10/10
Man laughs; the mountain laughs back.
26 December 2005
Warning: Spoilers
A sunny day in the Mountains - Dr. Johannes Krafft is out mountaineering with his lovely wife and a mountain guide. In his youthful exuberance, he looks up at the mountain that stand before him and laughs.

And like a furious and vengeful Greek God, the mountain strikes him and his life down. As his wife is standing next to a crevasse, peering down into it, an avalanche begins. In the ensuing chaos, the rope which connects her to safety is cut, she falls into the terrible deep, and Johannes clutches the end of the rope with force.

This is a film of primal, operatic power. The plot is threadbare - the entire story could be summarized quickly, with little loss of important events, but the plot is hardly the point of the film. What Pabst and Franck accomplished in their two hour mountain epic was to create a poem of beautiful horror. To combine the elements of wind and water, moving from Winter into Spring, and to express to us, the audience, what a mountain truly means, and to place us firmly in the shoes of those victimized by its terrible beauty. Terrible beauty: a dead man lies sprawled over an ice bridge. As searchers approach, the light shines through the ice, but not through the man's body, crisply showing us the fact of his death in combination with the grace of the piece of ice upon which he rests.

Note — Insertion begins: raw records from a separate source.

/-! ### Any button edges, one after the other (O53) -/

/-- The event that the latch calls for next (R235). -/
def latchEvent (latch : Bool) : Event := .push (if latch then .buttonUp else .buttonDown)

/-- A handled edge is ignored, or it turns the latch over and pushes the event that the latch called for. -/
theorem buttonEdge_ignores_or_toggles {s : State} (hmask : s.ctl.mask = false) (l : Bool) :
    (buttonEdge l s).ctl = s.ctl ∧
    (((buttonEdge l s).trace.history = s.trace.history ∧ (buttonEdge l s).button.latch = s.button.latch) ∨
      ((buttonEdge l s).trace.history = s.trace.history ++ [latchEvent s.button.latch] ∧
        (buttonEdge l s).button.latch = !s.button.latch)) := by
  by_cases hl : l = s.cfg.btnActive
  case pos =>
    rw [buttonEdge_press hmask hl]
    obtain e | ⟨hclear, _, e⟩ := pressButton_cases s <;> rw [e]
    · exact ⟨rfl, .inl ⟨rfl, rfl⟩⟩
    · rw [push_buttonDown, hclear]
      exact ⟨rfl, .inr ⟨rfl, rfl⟩⟩
  case neg =>
    rw [buttonEdge_release hmask hl]
    obtain ⟨_, e⟩ | ⟨hset, e⟩ := releaseButton_cases s <;> rw [e]
    · exact ⟨rfl, .inl ⟨rfl, rfl⟩⟩
    · rw [push_buttonUp, hset]
      exact ⟨rfl, .inr ⟨rfl, rfl⟩⟩

/-- From `s` to `t` the history grew by `pushed`, which alternates from the event the latch of `s` called for, and the
latch was turned over once for each event (R235, R236). -/
structure LatchRun (s : State) (pushed : List Event) (t : State) : Prop where
  history : t.trace.history = s.trace.history ++ pushed
  alternate : alternates (latchEvent s.button.latch) (latchEvent !s.button.latch) pushed = true
  latch : t.button.latch = if pushed.length % 2 = 0 then s.button.latch else !s.button.latch

section Run

variable {s u t : State} {pushed : List Event}

theorem LatchRun.refl (s : State) : LatchRun s [] s where
  history := (List.append_nil _).symm
  alternate := rfl
  latch := rfl

/-- An ignored edge before the run. -/
theorem LatchRun.after_ignored (h : LatchRun u pushed t) (hhist : u.trace.history = s.trace.history)
    (hlatch : u.button.latch = s.button.latch) : LatchRun s pushed t where
  history := hhist ▸ h.history
  alternate := hlatch ▸ h.alternate
  latch := hlatch ▸ h.latch

/-- An accepted edge before the run. -/
theorem LatchRun.after_toggled (h : LatchRun u pushed t)
    (hhist : u.trace.history = s.trace.history ++ [latchEvent s.button.latch])
    (hlatch : u.button.latch = !s.button.latch) : LatchRun s (latchEvent s.button.latch :: pushed) t where
  history := by rw [h.history, hhist, List.append_assoc, List.singleton_append]
  alternate := by
    have halt := h.alternate
    rw [hlatch, Bool.not_not] at halt
    simp [alternates, halt]
  latch := by
    rw [h.latch, hlatch, Bool.not_not, List.length_cons]
    obtain hn | hn := Nat.mod_two_eq_zero_or_one pushed.length
    · rw [if_pos hn, if_neg (by omega)]
    · rw [if_neg (by omega), if_pos (by omega)]

/-- Where the latch was turned over an even number of times it is what it was, else the opposite. -/
theorem LatchRun.latch_iff (h : LatchRun s pushed t) :
    t.button.latch = true ↔
      (if pushed.length % 2 = 0 then s.button.latch = true else s.button.latch = false) := by
  rw [h.latch]
  by_cases heven : pushed.length % 2 = 0
  · rw [if_pos heven, if_pos heven]
  · rw [if_neg heven, if_neg heven, Bool.not_eq_true']

end Run

/-- Whatever the edges and their times, serving them is a run of the latch. -/
theorem latchRun_serveButtons (edges : List (Nat × Bool)) {s : State} (hmask : s.ctl.mask = false) :
    ∃ pushed, LatchRun s pushed (serveButtons edges s) := by
  induction edges generalizing s with
  | nil => exact ⟨[], LatchRun.refl s⟩
  | cons edge rest ih =>
    obtain ⟨t, l⟩ := edge
    obtain ⟨hctl, hedge⟩ := buttonEdge_ignores_or_toggles (s := timeTo t s) hmask l
    obtain ⟨pushed, hrun⟩ := ih (s := buttonEdge l (timeTo t s)) (hctl ▸ hmask)
    obtain ⟨hhist, hlatch⟩ | ⟨hhist, hlatch⟩ := hedge
    · exact ⟨pushed, hrun.after_ignored hhist hlatch⟩
    · exact ⟨_, hrun.after_toggled hhist hlatch⟩

/-- Settles O53: the latch calls for the first event and for each one after it. -/
theorem buttonEventsAlternate : Obligations.ButtonEventsAlternate := by
  intro edges s hmask
  obtain ⟨pushed, hrun⟩ := latchRun_serveButtons edges hmask
  refine ⟨pushed, hrun.history, ?_, hrun.latch_iff⟩
  have halt := hrun.alternate
  split
  next hset => rwa [hset] at halt
  next hclear => rwa [eq_false_of_ne_true hclear] at halt

end Sys2Proof.Machine

/-! ## The event channel: what EV_POP and EV_WAIT_READ return (O55, O58, O59) -/

namespace Sys2Proof.Machine

/-! ### The records that the history says EV_WAIT_READ returned -/

/-- The record that an entry of the history says an EV_WAIT_READ returned (R79, R254). -/
@[simp] def Event.recordRead : Event → Option Record
  | .waitRead r => some r
  | _ => none

/-- The results of EV_WAIT_READ in a history, in order. -/
def recordsRead (h : List Event) : List Record := h.filterMap Event.recordRead

@[simp] theorem recordsRead_append (h h' : List Event) : recordsRead (h ++ h') = recordsRead h ++ recordsRead h' :=
  List.filterMap_append

@[simp] theorem recordsRead_singleton (e : Event) : recordsRead [e] = e.recordRead.toList := by
  cases e <;> rfl

theorem mem_recordsRead {h : List Event} {r : Record} (hr : .waitRead r ∈ h) : r ∈ recordsRead h :=
  List.mem_filterMap.mpr ⟨_, hr, rfl⟩

/-! ### The engines read no record -/

/-- A choice between two operations that read no record is one. -/
theorem recordsRead_ite {c : Prop} [Decidable c] {s t u : State}
    (ht : recordsRead t.trace.history = recordsRead s.trace.history)
    (hu : recordsRead u.trace.history = recordsRead s.trace.history) :
    recordsRead (if c then t else u).trace.history = recordsRead s.trace.history := by
  split
  · exact ht
  · exact hu

theorem recordsRead_inPlace (here : Bool) {f : State → State} {s : State}
    (hf : recordsRead (f s).trace.history = recordsRead s.trace.history) :
    recordsRead (inPlace here f s).trace.history = recordsRead s.trace.history :=
  recordsRead_ite hf rfl

section Engines

variable (s : State)

/-- An entry that is no result of an EV_WAIT_READ. -/
theorem recordsRead_recordEvent {e : Event} (he : recordsRead [e] = []) :
    recordsRead (recordEvent e s).trace.history = recordsRead s.trace.history := by
  rw [recordEvent, recordsRead_append, he, List.append_nil]

@[simp] theorem recordsRead_releaseLock (e : Engine) :
    recordsRead (releaseLock e s).trace.history = recordsRead s.trace.history :=
  recordsRead_ite rfl rfl

@[simp] theorem recordsRead_bitAct (k : ByteKind) (q : BitPhase) :
    recordsRead (bitAct k q s).trace.history = recordsRead s.trace.history := by
  cases q <;> rfl

@[simp] theorem recordsRead_writeByte (turn : Bool) (b : Byte) :
    recordsRead (writeByte turn b s).trace.history = recordsRead s.trace.history := by
  rw [writeByte_eq]

@[simp] theorem recordsRead_readByte : recordsRead (readByte s).trace.history = recordsRead s.trace.history := by
  obtain ⟨v, h, _⟩ := readByte_eq s
  rw [h]

@[simp] theorem recordsRead_afterCommand :
    recordsRead (afterCommand s).trace.history = recordsRead s.trace.history := by
  unfold afterCommand
  split <;> rfl

@[simp] theorem recordsRead_afterData : recordsRead (afterData s).trace.history = recordsRead s.trace.history := by
  unfold afterData
  repeat' split
  all_goals rfl

theorem recordsRead_byteTick {k : ByteKind} {put : BitPhase → CPhase} {done : State → State}
    (hd : ∀ s, recordsRead (done s).trace.history = recordsRead s.trace.history) (q : BitPhase) :
    recordsRead (byteTick k put done q s).trace.history = recordsRead s.trace.history := by
  unfold byteTick
  split <;> simp [hd]

@[simp] theorem recordsRead_closeTick : recordsRead (closeTick s).trace.history = recordsRead s.trace.history := by
  unfold closeTick
  split <;> simp

@[simp] theorem recordsRead_settleTick : recordsRead (settleTick s).trace.history = recordsRead s.trace.history := by
  unfold settleTick
  repeat' split
  all_goals rfl

@[simp] theorem recordsRead_finishTick : recordsRead (finishTick s).trace.history = recordsRead s.trace.history := by
  unfold finishTick finishWrite
  split <;> simp

@[simp] theorem recordsRead_windowTick : recordsRead (windowTick s).trace.history = recordsRead s.trace.history := by
  unfold windowTick
  cases s.rtc.phase with
  | command q => exact recordsRead_byteTick s recordsRead_afterCommand q
  | data q => exact recordsRead_byteTick s recordsRead_afterData q
  | _ => simp

@[simp] theorem recordsRead_decodeClock : recordsRead (decodeClock s).trace.history = recordsRead s.trace.history := by
  obtain ⟨v, _, h⟩ | ⟨_, h⟩ := decodeClock_cases s <;> rw [h]
  rfl

@[simp] theorem recordsRead_rtcTick : recordsRead (rtcTick s).trace.history = recordsRead s.trace.history := by
  unfold rtcTick
  split
  · rfl
  · exact recordsRead_decodeClock s
  · exact recordsRead_ite rfl rfl
  · exact recordsRead_windowTick s

@[simp] theorem recordsRead_runRtc (n : Nat) :
    recordsRead (runRtc n s).trace.history = recordsRead s.trace.history := by
  induction n generalizing s with
  | zero => rfl
  | succ n ih => exact recordsRead_ite rfl ((ih _).trans (recordsRead_rtcTick s))

theorem recordsRead_untilByte (n : Nat) :
    recordsRead (untilByte n s).trace.history = recordsRead s.trace.history := by
  induction n generalizing s with
  | zero => rfl
  | succ n ih => exact recordsRead_ite (recordsRead_rtcTick s) ((ih _).trans (recordsRead_rtcTick s))

theorem recordsRead_rtcByte : recordsRead (rtcByte s).trace.history = recordsRead s.trace.history :=
  recordsRead_untilByte s 48

@[simp] theorem recordsRead_displace : recordsRead (displace s).trace.history = recordsRead s.trace.history :=
  recordsRead_ite rfl rfl

@[simp] theorem recordsRead_startRead : recordsRead (startRead s).trace.history = recordsRead s.trace.history :=
  recordsRead_displace s

@[simp] theorem recordsRead_startWrite (v : ClockValue) :
    recordsRead (startWrite v s).trace.history = recordsRead s.trace.history :=
  recordsRead_ite (recordsRead_displace s) (recordsRead_displace s)

theorem recordsRead_openWindow : recordsRead (openWindow s).trace.history = recordsRead s.trace.history := rfl

theorem recordsRead_closeWindow : recordsRead (closeWindow s).trace.history = recordsRead s.trace.history := rfl

@[simp] theorem recordsRead_pairOpen (cmd : Byte) :
    recordsRead (pairOpen cmd s).trace.history = recordsRead s.trace.history := by
  rw [pairOpen, recordsRead_writeByte, recordsRead_openWindow]

@[simp] theorem recordsRead_pairClose (cmd v : Byte) :
    recordsRead (pairClose cmd v s).trace.history = recordsRead s.trace.history := by
  rw [pairClose, recordsRead_recordEvent _ rfl, driveRio_trace, recordsRead_closeWindow, recordsRead_writeByte]

@[simp] theorem recordsRead_burstBytes (n j : Nat) :
    recordsRead (burstBytes n j s).trace.history = recordsRead s.trace.history := by
  induction n generalizing j s with
  | zero => rfl
  | succ n ih =>
    rw [burstBytes, ih]
    split
    · rw [storeByte_trace, recordsRead_readByte]
    · rfl

@[simp] theorem recordsRead_burstRead : recordsRead (burstRead s).trace.history = recordsRead s.trace.history := by
  rw [burstRead, recordsRead_recordEvent _ rfl, recordsRead_closeWindow, recordsRead_burstBytes, recordsRead_writeByte,
    ← recordsRead_openWindow s]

Some of the cinematography present is as beautiful and stirring as anything in cinema itself. The film takes a few moments just to show us the textures of things, cinematically interesting surfaces and movements. There are images, many of them having to do with clouds, that have nothing really to do with the matter of the plot, and yet no single frame ought to be taken away, for they support our experience of entering the world completely and wholely. There is some 'filler', sure. But the film can hardly faulted for not constantly hitting the giddy heights it occasionally reaches. Fanck and Pabst take us to a high realm of cinema, and if they slip a few times, they can hardly be faulted. As this film shows us, climbing is a dangerous occupation.

It's best to forget that Leni Riefenstahl is the female lead, in order to enjoy the film more purely. And then, afterwards, remember that she must have surely seen the film, and been inspired by it, to some degree.